Por exemplo,a gens Cornélia incluía os Cornélios Cipiões, Cornélios Balbos e Cornélios Lêntulos.[4]
O sippen bárbaro, com o significado de grupo ou clã, estava directamente relacionado com a gens romana.[5]
Evolução do conceito inicial
[editar | editar código-fonte]Após o século II, outros grupos sociais de menor relevância, ao adquirirem projecção social e política, passam a participar ao lado das gentes nas tarefas administrativas, levando a uma confluência terminológica do termo com a nobilitas, definida pelo conjunto específico daqueles que exerciam cargos e funções civis e militares no aparelho burocrático do mundo romano nas épocas do Principado, e do Império Romano tardio. Gentes e nobilitas acabam por se fundir em termos conceptuais, revelando o surgimento de uma identidade nobiliárquica colectiva superior.[3] A partir de finais do século VI, e do VII, as fontes hispano-visigóticas mostram uma efectiva vinculação entre os termos gens/gentes e nobilitas, representando uma perspectiva de conjunto do grupo nobiliárquico hispano-visigodo, com a definição de uma identidade nobiliárquica colectiva assente em virtudes morais e militares, como a fidelitas e a fortitudo. Após a conversão ao catolicismo do Reino Visigótico da Hispânia, esta identidade passaria a abranger tanto as grandes famílias de origem visigoda, como as famílias hispano-romanas.[6]

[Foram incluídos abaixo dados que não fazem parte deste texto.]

-- ==== Sys2Proof/Machine/Wire.lean ====
section
/-! DEFINITION. The wire formats (chapter 12): the three check sequences, the hall frame, the snapshot page
entry, the library record and its payloads, the print-lane packet and the return-channel record. -/

namespace Sys2Proof.Machine

/-! ## Check sequences (R181): most significant bit first, no reflection, no final inversion -/

/-- One bit into a check register. -/
def crcBit {w : Nat} (poly reg : BitVec w) (b : Bool) : BitVec w :=
  if reg.msb != b then (reg <<< 1) ^^^ poly else reg <<< 1

/-- The bits of a byte, most significant first (R178). -/
def byteBits (b : Byte) : List Bool := (List.range 8).map (fun i => b.getMsbD i)

def crcBytes {w : Nat} (poly reg : BitVec w) (bs : List Byte) : BitVec w :=
  bs.foldl (fun r b => (byteBits b).foldl (crcBit poly) r) reg

/-- The hall frame's CRC-16, over bits. -/
def crc16 (bits : List Bool) : BitVec 16 := bits.foldl (crcBit 0x1021#16) 0xFFFF#16

/-- R109: the initial value of a CRC-32. -/
def crc32Init : BitVec 32 := 0xFFFFFFFF#32

/-- CRC-32 carried on over more bytes. -/
def crc32On (reg : BitVec 32) (bs : List Byte) : BitVec 32 := crcBytes 0x04C11DB7#32 reg bs

def crc8 (bs : List Byte) : BitVec 8 := crcBytes 0x07#8 0x00#8 bs

/-! ## Bits and numbers -/

/-- A number as so many bits, most significant first. -/
def natBits (w n : Nat) : List Bool := (List.range w).map (fun i => n.testBit (w - 1 - i))

def bitsNat (bits : List Bool) : Nat := bits.foldl (fun n b => 2 * n + b.toNat) 0

/-- Whole bytes out of a run of bits. -/
def bitsBytes : Nat → List Bool → List Byte
  | 0, _ => []
  | n + 1, bits => byte (bitsNat (bits.take 8)) :: bitsBytes n (bits.drop 8)

/-! ## The snapshot page entry (R180) -/

def FailCause.code : FailCause → Nat
  | .lapsed => 1
  | .spoiled => 2
  | .unfetchable => 3

/-- R180: the state code. -/
def PageStatus.code : PageStatus → Nat
  | .opened => 0
  | .claimed _ => 1
  | .printed _ _ => 2
  | .failed _ _ => 3

/-- R22: the holder the state makes present. -/
def PageStatus.holder : PageStatus → Option Nat
  | .opened => none
  | .claimed h => some h
  | .printed h _ => some h
  | .failed h _ => some h

def PageStatus.printedEdition : PageStatus → Option Nat
  | .opened => none
  | .claimed _ => none
  | .printed _ e => some e
  | .failed _ _ => none

def PageStatus.failCause : PageStatus → Option FailCause
  | .opened => none
  | .claimed _ => none
  | .printed _ _ => none
  | .failed _ c => some c

/-- R151, R180: the 7 bytes of an entry; an absent field is sent as 0. -/
def Entry.bytes (e : Entry) : List Byte :=
  [byte (e.status.code * 64 + e.status.holder.getD 0 * 4 + e.lapses), byte e.mark] ++ bytes2 e.need ++
    bytes2 (e.status.printedEdition.getD 0) ++
    [byte ((match e.status.failCause with | some c => c.code | none => 0) * 64 + e.reprints)]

São Juliano de Toledo, historiador da Hispânia visigoda dos finais do século VII, transpõe a noção de uma gens gothorum para uma gens spanorum, caracterizada pelas mesmas virtudes e valores positivos usados para definir a primeira desde os tempos de Isidoro de Sevilha. Juliano aponta, no entanto, mesmo que indirectamente, a presença de diversas gentes no reino hispano-visigodo de Toledo, constituíndo-se como grupos nobiliárquicos por vezes aliados ao poder régio, por vezes disputando o poder com este.[7]
Evolução etimológica
[editar | editar código-fonte]O substantivo "gente", presente na língua portuguesa, origina-se do substantivo latino gĕns, gĕntis, com o significado de raça, família, tribo, ou ainda “o povo de um país, comarca ou cidade”. Encontram-se exemplos do uso do termo, tanto no singular como no plural, em textos desde o século XIII ao XV, de que é exemplo estes trechos das "Cantigas de Santa Maria", do século XIII:[8]
No que o moço cantava / o judeu meteu mentes, e levó-o a ssa casa, / poi se foram as gentes.
mas o monge lla cuidou fillar, mas disse-ll’ a gente'
A partir do século XVI, a forma singular torna-se predominante, entrando a forma plural gradualmente em desuso, embora ainda se encontrem exemplos até ao século XIX.[8]
Na língua castelhana, o filólogo Joan Coromines documenta abonações desde o século XIII até ao XV, sendo predominante o uso do plural, como em "las yentes",[8] afirmando que nessa língua a forma plural fica relegada ao estilo eclesiástico.[9]
Ver também
[editar | editar código-fonte]Referências
- ↑ Frighetto 2011, p. 53-54.
- ↑ Frighetto 2011, p. 54.
- ↑ a b Frighetto 2011, p. 55.
- ↑ Jean-Claude Fredouille, Dictionnaire de la civilisation romaine, Larousse, Parigi 1986, p.118.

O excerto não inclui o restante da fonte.